The injury death rate among Aboriginal infants/children is almost four times higher than the Canadian population – Aboriginal toddlers are 15 times more likely to drown than other children. Why? Because many communities are close to open water that are used for livelihood, transportation and recreation and have less access to swimming lessons/lifesaving training. The need to provide training in swimming and injury prevention has been identified as necessary by Aboriginal communities.

  • develop a culture of water safety

  • engage/foster collaboration among families, communities and the injury prevention sector

  • establish linkages between the Canadian Red Cross, Safe Kids Canada and Aboriginal communities.
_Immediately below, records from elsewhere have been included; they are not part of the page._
-- ==== Sys2Proof/Machine/Dispatch.lean ====
section
/-! DEFINITION. The one dispatch: an arm for each constructor of `Instr`. -/

namespace Sys2Proof.Machine

def exec (i : Instr) (s : State) : Host.Outcome State Fault Refusal :=
  match i with
  | .reset => Sys2Proof.Machine.execReset s
  | .ignore ev => Sys2Proof.Machine.execIgnore ev s
  | .acceptDst ev => Sys2Proof.Machine.execAcceptDst ev s
  | .acceptLen ev => Sys2Proof.Machine.execAcceptLen ev s
  | .acceptBody ev => Sys2Proof.Machine.execAcceptBody ev s
  | .acceptLast ev => Sys2Proof.Machine.execAcceptLast ev s
  | .interpret => Sys2Proof.Machine.execInterpret s
  | .lookup code => Sys2Proof.Machine.execLookup code s
  | .csum8 bs => Sys2Proof.Machine.execCsum8 bs s
  | .crc16 bs => Sys2Proof.Machine.execCrc16 bs s

end Sys2Proof.Machine
end

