/-- Settles O27: the conditions read the sum and the command of the packet the byte completes, as its status and its
summary record do. -/
theorem conditionsAreWhatIsRecorded : Obligations.ConditionsAreWhatIsRecorded := by
  intro s ev prev hs hq
  obtain ⟨e0, e1, e2, e3, rest, hbuf⟩ := hs.exists_header hq
  have hanns := packetAnnotations_concat s.cmdTable e0 e1 e2 e3 (entryOf ev) rest
  have hwhole : e0 :: e1 :: e2 :: e3 :: (rest ++ [entryOf ev]) = s.buf ++ [entryOf ev] := by rw [hbuf]; rfl
  rw [hwhole] at hanns
  refine ⟨_, _, portRecord s.cmdTable (statusOf (values (s.buf ++ [entryOf ev])))
      (summaryRecord e0.ss ev.es e3.value (lookupText s.cmdTable e3.value)),
    exec_acceptLast_next.mpr ⟨hs.mode, hq, hs.count_lt_bufDepth, _, hanns, rfl⟩, completed_statuses ev _ s, ?_, rfl,
    checksumMismatch_of_last hq prev ev, unknownCommand_of_last hq hbuf prev ev⟩
  rw [completed_pending, List.getLast?_append]
  rfl

/-- Settles O57: the step, the four `ACCEPT` operations and `INTERPRET` stand behind the same guard. -/
theorem crc16ConfigurationIsRefused : Obligations.Crc16ConfigurationIsRefused := by
  intro s ev h
  have haccept : ∀ p, exec (acceptInstr p ev) s = .refused .csumModeCrc16 := fun p => by
    obtain ⟨k, hk⟩ := exec_acceptInstr p ev s
    rw [hk, whenSubcase, whenAdmitted_of_crc16 h]
  refine ⟨?_, haccept .dst, haccept .len, haccept .body, haccept .last, whenAdmitted_of_crc16 h _⟩
  rw [step, cycle, whenAdmitted_of_crc16 h]

/-- Settles O58: the guard on the sub-case, the append's on the cells, and interpretation's on the packet. -/
theorem stopsOutsideTheConditions : Obligations.StopsOutsideTheConditions := by
  intro s ev i p hmode
  refine ⟨?_, ?_, fun hq hshort => ?_, fun h => ?_⟩
  · rintro rfl hq
    exact exec_acceptInstr_of_ne hmode hq ev
  · rintro rfl hq hfull
    exact exec_acceptInstr_of_full hmode hq hfull ev
  · have hcell : s.count < Config.bufDepth := hshort.trans (by decide)
    have hincomplete : interpretBuffer (appendEntry (entryOf ev) s) = .refused .packetIncomplete :=
      interpretBuffer_of_incomplete (.inr (by rw [appendEntry_count]; omega))
    rw [exec, execAcceptLast, whenSubcase, whenAdmitted_of_csum8 hmode, if_pos hq, appendThen, if_pos hcell,
      hincomplete]
    rfl
  · exact (whenAdmitted_of_csum8 hmode _).trans (interpretBuffer_of_incomplete h)

end Sys2Proof.Machine
end

section
/-! Deliveries one after another: non-data events between them, the greedy cut of a stream, the packets of the stimulus
script, and the order of the records under the host's contract. -/

namespace Sys2Proof.Machine

/-! ## Deliveries one after another -/

/-- Deliveries go on from what those before led to (R40). -/
theorem transactAll_append (before after : List Delivery) (s : State) :
    transactAll (before ++ after) s = andThen (transactAll before s) (transactAll after) := by
  induction before generalizing s with
  | nil => rfl
  | cons d before ih =>
    rw [List.cons_append, transactAll, transactAll]
    cases h : transact d.rst d.event s with
    | next t => exact ih t
    | fault r | refused r => rfl

/-- A non-data event before other deliveries leaves them as they are (R70, R122). -/
theorem transactAll_other (ev : Event) (after : List Delivery) :
    transactAll ({ rst := false, event := { kind := .other, ev := ev } } :: after) = transactAll after := rfl

/-! ## The greedy cut -/

/-- These events are one whole packet: there are as many as the second says (R73). -/
def wholePacket (evs : List Event) : Prop := ∃ l, evs[1]? = some l ∧ evs.length = l.value.toNat + 5

/-- A stream is an open packet, or begins with a whole one (R73). -/
theorem openPacket_or_wholePacket_append (evs : List Event) :
    openPacket evs ∨ ∃ packet more, evs = packet ++ more ∧ wholePacket packet := by
  by_cases hopen : openPacket evs
  · exact .inl hopen
  · obtain ⟨l, hl, hlen⟩ : ∃ l, evs[1]? = some l ∧ l.value.toNat + 5 ≤ evs.length := by
      simpa [openPacket] using hopen
    refine .inr ⟨evs.take (l.value.toNat + 5), evs.drop (l.value.toNat + 5),
      (List.take_append_drop _ evs).symm, l, ?_, ?_⟩
    · rw [List.getElem?_take_of_lt (by omega), hl]
    · rw [List.length_take_of_le hlen]

/-- Of an open packet the cut takes nothing (R73). -/
theorem cutFrom_openPacket {evs : List Event} (hopen : openPacket evs) (fuel : Nat) : cutFrom fuel evs = ([], evs) := by
  match fuel, evs with
  | 0, _ | _ + 1, [] | _ + 1, [_] => rfl
  | _ + 1, _ :: l :: _ => rw [cutFrom, if_neg (hopen l rfl).not_ge]

/-- From a stream that begins with a whole packet the cut takes that packet and goes on behind it (R73). -/
theorem cutFrom_wholePacket {packet : List Event} (h : wholePacket packet) (more : List Event) (fuel : Nat) :
    cutFrom (fuel + 1) (packet ++ more) = (packet :: (cutFrom fuel more).1, (cutFrom fuel more).2) := by
  obtain ⟨l, hl, hlen⟩ := h
  match packet, hl, hlen with
  | a :: l :: rest, rfl, hlen =>
    have hle : l.value.toNat + 5 ≤ (a :: l :: (rest ++ more)).length := by
      rw [← hlen]
      simp
    have hsplit : a :: l :: (rest ++ more) = (a :: l :: rest) ++ more := rfl
    change cutFrom (fuel + 1) (a :: l :: (rest ++ more)) = _
    rw [cutFrom, if_pos hle, hsplit, ← hlen, List.take_left, List.drop_left]

/-- What is cut is whole packets, and cut and left over together are the stream (R73). -/
theorem cutFrom_spec (fuel : Nat) (evs : List Event) :
    (cutFrom fuel evs).1.flatten ++ (cutFrom fuel evs).2 = evs ∧
      ∀ packet ∈ (cutFrom fuel evs).1, wholePacket packet := by
  induction fuel generalizing evs with
  | zero => exact ⟨rfl, nofun⟩
  | succ fuel ih =>
    obtain hopen | ⟨packet, more, rfl, hwhole⟩ := openPacket_or_wholePacket_append evs
    · rw [cutFrom_openPacket hopen]
      exact ⟨rfl, nofun⟩
    · obtain ⟨hflatten, hpackets⟩ := ih more
      rw [cutFrom_wholePacket hwhole]
      refine ⟨?_, List.forall_mem_cons.mpr ⟨hwhole, hpackets⟩⟩
      rw [List.flatten_cons, List.append_assoc, hflatten]

/-- `s` with the records of these packets emitted and these events of an open packet held (R73). -/
def withCut (packets : List (List Event)) (left : List Event) (s : State) : State :=
  { withHeld left s with
    annotations := s.annotations ++ packets.flatMap (eventAnnotations s.cmdTable)
    statuses := s.statuses ++ packets.map eventStatus
    pending := s.pending ++ packets.flatMap (eventPortRecords s.cmdTable) }

/-- With no packet cut the events are held and nothing is emitted. -/
theorem withCut_nil (left : List Event) (s : State) : withCut [] left s = withHeld left s := by
  simp [withCut, withHeld]

/-- The records of the first packet come before those of the others. -/
theorem withCut_cons (packet : List Event) (packets : List (List Event)) (left : List Event) (s : State) :
    withCut (packet :: packets) left s = withCut packets left (withPacket packet s) := by
  simp [withCut, withHeld, withPacket, List.append_assoc]

/-- Data events fed from EMPTY emit the records of the packets of the cut and leave the rest held (R73). -/
theorem feed_eq_withCut {fuel : Nat} {evs : List Event} {s : State} (hfuel : evs.length ≤ fuel)
    (hmode : s.csumMode = .csum8) (hempty : s.isEmpty) :
    feed evs s = .next (withCut (cutFrom fuel evs).1 (cutFrom fuel evs).2 s) := by
  induction fuel generalizing evs s with
  | zero =>
    obtain rfl := List.eq_nil_of_length_eq_zero (Nat.le_zero.mp hfuel)
    rw [cutFrom, withCut_nil, withHeld_nil hempty]
    rfl
  | succ fuel ih =>
    obtain hopen | ⟨packet, more, rfl, hwhole⟩ := openPacket_or_wholePacket_append evs
    · rw [cutFrom_openPacket hopen, withCut_nil, feed_openPacket hopen hmode hempty]
    · rw [cutFrom_wholePacket hwhole, withCut_cons]
      obtain ⟨l, hl, hlen⟩ := hwhole
      rw [feed_append (feed_packet hmode hempty hl hlen)]
      rw [List.length_append] at hfuel
      exact ih (by omega) hmode ⟨rfl, rfl⟩

/-! ## The packets of the stimulus script -/

/-- The data events of the bytes of a `PKT` line (R59). -/
def pktEvents (bs : List Byte) (t w p : Nat) : List Event :=
  match bs with
  | [] => []
  | b :: rest => { aux := 0, value := b, ss := t, es := t + w } :: pktEvents rest (t + p) w p

/-- The lines of a packet deliver its data events (R58, R59). -/
theorem pktLines_delivery (bs : List Byte) (t w p : Nat) :
    (pktLines bs t w p).map Line.delivery = (pktEvents bs t w p).map dataDelivery := by
  induction bs generalizing t with
  | nil => rfl
  | cons b rest ih =>
    rw [pktLines, pktEvents, List.map_cons, List.map_cons, ih]
    rfl

/-- There is a line for each byte (R59). -/
theorem pktLines_length (bs : List Byte) (t w p : Nat) : (pktLines bs t w p).length = bs.length := by
  induction bs generalizing t with
  | nil => rfl
  | cons b rest ih => rw [pktLines, List.length_cons, ih, List.length_cons]

/-- The events of a packet's lines carry its bytes (R59). -/
theorem pktEvents_values (bs : List Byte) (t w p : Nat) : (pktEvents bs t w p).map (fun ev => ev.value) = bs := by
  induction bs generalizing t with
  | nil => rfl
  | cons b rest ih => rw [pktEvents, List.map_cons, ih]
Canadian Red Cross and Safe Kids Canada consulted with Aboriginal communities to develop a shared responsibility approach and create effective messaging/teaching strategies that used the learn to swim/first aid programmes and drowning prevention resources. The learn to swim/first aid programmes target specific age group to address the causes of injury for each. Education programmes teach children how to swim and parents how to prevent drowning, injuries in their home and their community.

Year One

  • communities were identified

  • learn to swim programme was developed in consultation with parents, extended families, elders and other community members and in an Aboriginal friendly learning environment

  • over 100 children and parents were trained in swimming and injury prevention.

Year Two

  • two Aboriginal teens/adults were trained as water safety instructors in six reserves

  • water safety information starts to become part of a new safety culture

  • reserves have new knowledge and instructors provide annual lessons and support parents to make environments safer

  • increased access to first aid training and trained people who assist others.